-- THE RECORDS follows --

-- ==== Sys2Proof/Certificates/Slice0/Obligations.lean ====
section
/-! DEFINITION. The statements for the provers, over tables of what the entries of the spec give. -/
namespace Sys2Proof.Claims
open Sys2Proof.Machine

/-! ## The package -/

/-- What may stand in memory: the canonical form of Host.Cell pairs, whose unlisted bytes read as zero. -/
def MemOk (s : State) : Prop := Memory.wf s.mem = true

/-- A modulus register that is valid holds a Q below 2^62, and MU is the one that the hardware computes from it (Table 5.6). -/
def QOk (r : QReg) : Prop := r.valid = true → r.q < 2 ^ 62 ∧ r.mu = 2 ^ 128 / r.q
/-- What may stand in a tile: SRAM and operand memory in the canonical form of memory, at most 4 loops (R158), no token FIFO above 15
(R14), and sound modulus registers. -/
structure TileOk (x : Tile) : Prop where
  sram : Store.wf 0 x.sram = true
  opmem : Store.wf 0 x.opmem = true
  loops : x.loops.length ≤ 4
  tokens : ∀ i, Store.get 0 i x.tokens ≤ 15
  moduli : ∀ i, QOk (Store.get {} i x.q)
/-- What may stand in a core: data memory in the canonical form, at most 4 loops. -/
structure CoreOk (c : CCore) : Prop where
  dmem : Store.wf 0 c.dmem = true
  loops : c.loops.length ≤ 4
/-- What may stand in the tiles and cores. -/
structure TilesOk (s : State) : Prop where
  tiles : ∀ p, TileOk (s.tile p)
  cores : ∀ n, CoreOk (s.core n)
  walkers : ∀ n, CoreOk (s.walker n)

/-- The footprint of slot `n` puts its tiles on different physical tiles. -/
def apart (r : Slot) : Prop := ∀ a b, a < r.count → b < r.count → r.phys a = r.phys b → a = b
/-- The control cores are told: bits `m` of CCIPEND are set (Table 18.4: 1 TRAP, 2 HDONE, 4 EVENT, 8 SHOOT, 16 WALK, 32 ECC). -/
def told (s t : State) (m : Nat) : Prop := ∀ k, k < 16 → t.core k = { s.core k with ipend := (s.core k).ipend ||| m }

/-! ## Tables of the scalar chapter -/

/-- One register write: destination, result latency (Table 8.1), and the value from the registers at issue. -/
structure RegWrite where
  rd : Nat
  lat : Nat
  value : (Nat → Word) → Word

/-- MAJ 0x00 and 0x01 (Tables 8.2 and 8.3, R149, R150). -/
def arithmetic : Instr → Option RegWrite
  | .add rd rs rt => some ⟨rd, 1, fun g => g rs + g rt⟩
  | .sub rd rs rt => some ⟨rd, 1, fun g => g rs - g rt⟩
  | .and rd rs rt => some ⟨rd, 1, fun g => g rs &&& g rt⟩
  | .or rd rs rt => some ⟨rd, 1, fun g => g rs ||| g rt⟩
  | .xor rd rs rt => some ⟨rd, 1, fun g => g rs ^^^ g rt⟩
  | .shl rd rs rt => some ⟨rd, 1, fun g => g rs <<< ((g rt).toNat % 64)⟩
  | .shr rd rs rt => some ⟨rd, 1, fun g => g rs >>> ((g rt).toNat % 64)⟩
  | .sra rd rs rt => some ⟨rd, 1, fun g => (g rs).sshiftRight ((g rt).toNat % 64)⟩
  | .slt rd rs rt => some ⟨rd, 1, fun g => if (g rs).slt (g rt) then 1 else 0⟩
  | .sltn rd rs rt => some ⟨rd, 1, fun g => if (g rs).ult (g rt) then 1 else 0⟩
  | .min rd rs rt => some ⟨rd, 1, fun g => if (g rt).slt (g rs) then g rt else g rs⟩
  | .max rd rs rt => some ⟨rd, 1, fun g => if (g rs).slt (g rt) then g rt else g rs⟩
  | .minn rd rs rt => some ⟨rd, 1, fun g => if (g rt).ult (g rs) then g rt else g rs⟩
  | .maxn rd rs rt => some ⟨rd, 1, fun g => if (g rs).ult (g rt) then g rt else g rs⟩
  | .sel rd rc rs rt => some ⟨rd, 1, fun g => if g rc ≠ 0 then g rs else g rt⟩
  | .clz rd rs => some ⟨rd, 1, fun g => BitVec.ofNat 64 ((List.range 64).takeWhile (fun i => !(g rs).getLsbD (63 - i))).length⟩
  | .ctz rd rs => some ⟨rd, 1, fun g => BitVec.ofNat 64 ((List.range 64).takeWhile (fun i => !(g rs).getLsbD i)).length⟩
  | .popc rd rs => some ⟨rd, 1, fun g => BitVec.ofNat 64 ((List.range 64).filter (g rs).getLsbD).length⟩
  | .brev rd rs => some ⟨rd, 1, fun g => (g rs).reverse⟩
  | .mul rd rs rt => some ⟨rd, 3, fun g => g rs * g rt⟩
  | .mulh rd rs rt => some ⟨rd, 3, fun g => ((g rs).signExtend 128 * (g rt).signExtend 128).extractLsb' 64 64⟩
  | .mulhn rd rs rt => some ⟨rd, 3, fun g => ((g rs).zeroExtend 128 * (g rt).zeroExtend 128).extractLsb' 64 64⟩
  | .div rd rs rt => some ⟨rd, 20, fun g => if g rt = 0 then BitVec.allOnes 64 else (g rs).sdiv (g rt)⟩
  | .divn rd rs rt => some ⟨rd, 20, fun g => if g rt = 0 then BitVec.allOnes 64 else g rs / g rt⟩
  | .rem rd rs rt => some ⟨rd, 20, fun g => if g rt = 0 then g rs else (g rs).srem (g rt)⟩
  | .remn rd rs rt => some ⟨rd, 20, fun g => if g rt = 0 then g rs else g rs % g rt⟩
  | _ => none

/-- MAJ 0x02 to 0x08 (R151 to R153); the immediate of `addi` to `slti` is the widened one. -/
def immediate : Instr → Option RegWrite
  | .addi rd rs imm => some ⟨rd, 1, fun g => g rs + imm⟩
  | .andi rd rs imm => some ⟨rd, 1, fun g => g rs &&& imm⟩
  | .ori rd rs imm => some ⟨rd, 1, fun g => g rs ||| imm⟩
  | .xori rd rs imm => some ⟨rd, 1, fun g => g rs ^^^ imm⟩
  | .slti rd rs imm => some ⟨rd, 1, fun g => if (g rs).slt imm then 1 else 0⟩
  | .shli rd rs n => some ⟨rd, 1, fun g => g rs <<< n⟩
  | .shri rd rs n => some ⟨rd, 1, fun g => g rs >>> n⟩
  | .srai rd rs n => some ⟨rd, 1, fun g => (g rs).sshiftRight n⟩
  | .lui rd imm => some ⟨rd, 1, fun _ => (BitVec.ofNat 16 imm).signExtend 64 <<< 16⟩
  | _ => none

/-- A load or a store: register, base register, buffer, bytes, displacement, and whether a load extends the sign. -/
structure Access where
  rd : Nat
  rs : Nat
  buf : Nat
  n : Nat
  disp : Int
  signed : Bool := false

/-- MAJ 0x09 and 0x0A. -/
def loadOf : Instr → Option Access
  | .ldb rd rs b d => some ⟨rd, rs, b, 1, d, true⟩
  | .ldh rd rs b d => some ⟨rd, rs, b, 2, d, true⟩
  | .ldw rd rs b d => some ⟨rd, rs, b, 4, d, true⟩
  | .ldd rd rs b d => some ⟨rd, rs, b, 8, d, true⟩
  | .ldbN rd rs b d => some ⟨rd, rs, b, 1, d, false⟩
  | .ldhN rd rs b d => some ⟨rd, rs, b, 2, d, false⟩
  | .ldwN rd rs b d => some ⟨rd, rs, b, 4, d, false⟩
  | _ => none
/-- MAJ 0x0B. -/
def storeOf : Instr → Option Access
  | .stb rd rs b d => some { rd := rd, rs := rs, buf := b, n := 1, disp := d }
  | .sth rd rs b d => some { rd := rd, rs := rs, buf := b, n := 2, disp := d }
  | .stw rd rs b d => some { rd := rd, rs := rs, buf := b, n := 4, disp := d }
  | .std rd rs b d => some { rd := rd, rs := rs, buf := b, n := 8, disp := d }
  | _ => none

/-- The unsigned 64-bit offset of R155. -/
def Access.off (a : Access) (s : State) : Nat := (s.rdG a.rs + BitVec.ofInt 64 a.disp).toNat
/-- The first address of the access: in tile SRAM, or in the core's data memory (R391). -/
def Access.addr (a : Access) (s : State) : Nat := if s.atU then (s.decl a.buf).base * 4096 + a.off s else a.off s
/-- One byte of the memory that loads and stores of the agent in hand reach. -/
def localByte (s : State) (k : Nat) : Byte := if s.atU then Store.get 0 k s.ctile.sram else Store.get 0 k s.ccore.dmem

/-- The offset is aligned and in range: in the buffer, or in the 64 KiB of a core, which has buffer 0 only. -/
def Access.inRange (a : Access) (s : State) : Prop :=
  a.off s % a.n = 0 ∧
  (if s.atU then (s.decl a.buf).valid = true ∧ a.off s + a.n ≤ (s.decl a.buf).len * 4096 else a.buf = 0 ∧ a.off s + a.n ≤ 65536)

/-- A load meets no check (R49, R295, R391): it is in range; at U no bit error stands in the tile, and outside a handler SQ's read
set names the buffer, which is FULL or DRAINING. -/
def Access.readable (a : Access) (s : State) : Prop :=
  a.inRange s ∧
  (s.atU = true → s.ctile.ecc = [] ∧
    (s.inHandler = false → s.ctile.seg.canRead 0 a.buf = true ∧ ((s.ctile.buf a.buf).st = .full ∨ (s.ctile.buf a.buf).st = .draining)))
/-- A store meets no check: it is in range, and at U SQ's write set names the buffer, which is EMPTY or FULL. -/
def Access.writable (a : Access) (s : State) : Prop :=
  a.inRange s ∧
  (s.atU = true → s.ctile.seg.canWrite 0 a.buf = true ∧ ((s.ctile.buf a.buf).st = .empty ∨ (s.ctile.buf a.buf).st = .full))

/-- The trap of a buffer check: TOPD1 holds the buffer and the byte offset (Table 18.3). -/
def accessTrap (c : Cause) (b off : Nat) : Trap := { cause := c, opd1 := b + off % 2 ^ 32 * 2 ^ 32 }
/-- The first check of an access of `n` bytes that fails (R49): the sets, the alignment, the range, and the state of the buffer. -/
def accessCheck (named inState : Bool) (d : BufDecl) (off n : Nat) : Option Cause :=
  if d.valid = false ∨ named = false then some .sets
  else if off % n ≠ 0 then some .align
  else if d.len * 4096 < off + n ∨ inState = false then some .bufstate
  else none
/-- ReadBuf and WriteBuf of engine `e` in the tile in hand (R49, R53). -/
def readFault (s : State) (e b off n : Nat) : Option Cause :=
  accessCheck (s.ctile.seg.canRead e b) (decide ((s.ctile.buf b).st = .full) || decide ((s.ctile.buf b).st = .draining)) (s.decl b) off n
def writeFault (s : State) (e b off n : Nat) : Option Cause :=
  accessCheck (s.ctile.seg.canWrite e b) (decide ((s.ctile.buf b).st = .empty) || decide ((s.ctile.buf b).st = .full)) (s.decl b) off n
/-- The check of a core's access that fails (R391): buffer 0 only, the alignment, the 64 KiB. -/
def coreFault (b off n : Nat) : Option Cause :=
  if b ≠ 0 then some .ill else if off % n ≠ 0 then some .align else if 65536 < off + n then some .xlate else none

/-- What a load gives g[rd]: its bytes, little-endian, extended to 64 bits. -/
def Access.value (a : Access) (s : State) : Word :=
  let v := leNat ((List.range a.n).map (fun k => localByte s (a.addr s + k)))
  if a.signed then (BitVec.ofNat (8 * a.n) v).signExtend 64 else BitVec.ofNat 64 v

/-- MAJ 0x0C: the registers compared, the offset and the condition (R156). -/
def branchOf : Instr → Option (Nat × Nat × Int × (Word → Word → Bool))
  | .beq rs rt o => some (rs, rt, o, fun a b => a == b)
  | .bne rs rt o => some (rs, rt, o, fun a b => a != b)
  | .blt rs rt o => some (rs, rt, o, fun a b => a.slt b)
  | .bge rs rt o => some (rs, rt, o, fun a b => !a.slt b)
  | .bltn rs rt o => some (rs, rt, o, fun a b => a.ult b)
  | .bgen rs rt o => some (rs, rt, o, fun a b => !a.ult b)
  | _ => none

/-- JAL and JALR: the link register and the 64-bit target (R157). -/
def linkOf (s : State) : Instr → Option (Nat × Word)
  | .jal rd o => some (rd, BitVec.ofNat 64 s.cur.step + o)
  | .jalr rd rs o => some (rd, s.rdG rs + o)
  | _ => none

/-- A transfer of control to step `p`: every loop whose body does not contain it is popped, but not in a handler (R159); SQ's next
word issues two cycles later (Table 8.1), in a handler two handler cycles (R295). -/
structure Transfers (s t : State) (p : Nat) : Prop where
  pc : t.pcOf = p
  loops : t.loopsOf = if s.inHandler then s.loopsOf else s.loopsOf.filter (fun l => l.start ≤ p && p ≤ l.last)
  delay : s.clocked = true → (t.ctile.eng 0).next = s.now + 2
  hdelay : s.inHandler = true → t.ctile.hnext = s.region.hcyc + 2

-- THE RECORDS concluded --

*INSTRUCTIONS TO FOLLOW*
Return, word for word, the lines from the one containing "pc : t.pcOf = p" through the end of the data above, both ends included, and nothing else.

*RESULT OF THE TASK*
  pc : t.pcOf = p
  loops : t.loopsOf = if s.inHandler then s.loopsOf else s.loopsOf.filter (fun l => l.start ≤ p && p ≤ l.last)
  delay : s.clocked = true → (t.ctile.eng 0).next = s.now + 2
  hdelay : s.inHandler = true → t.ctile.hnext = s.region.hcyc + 2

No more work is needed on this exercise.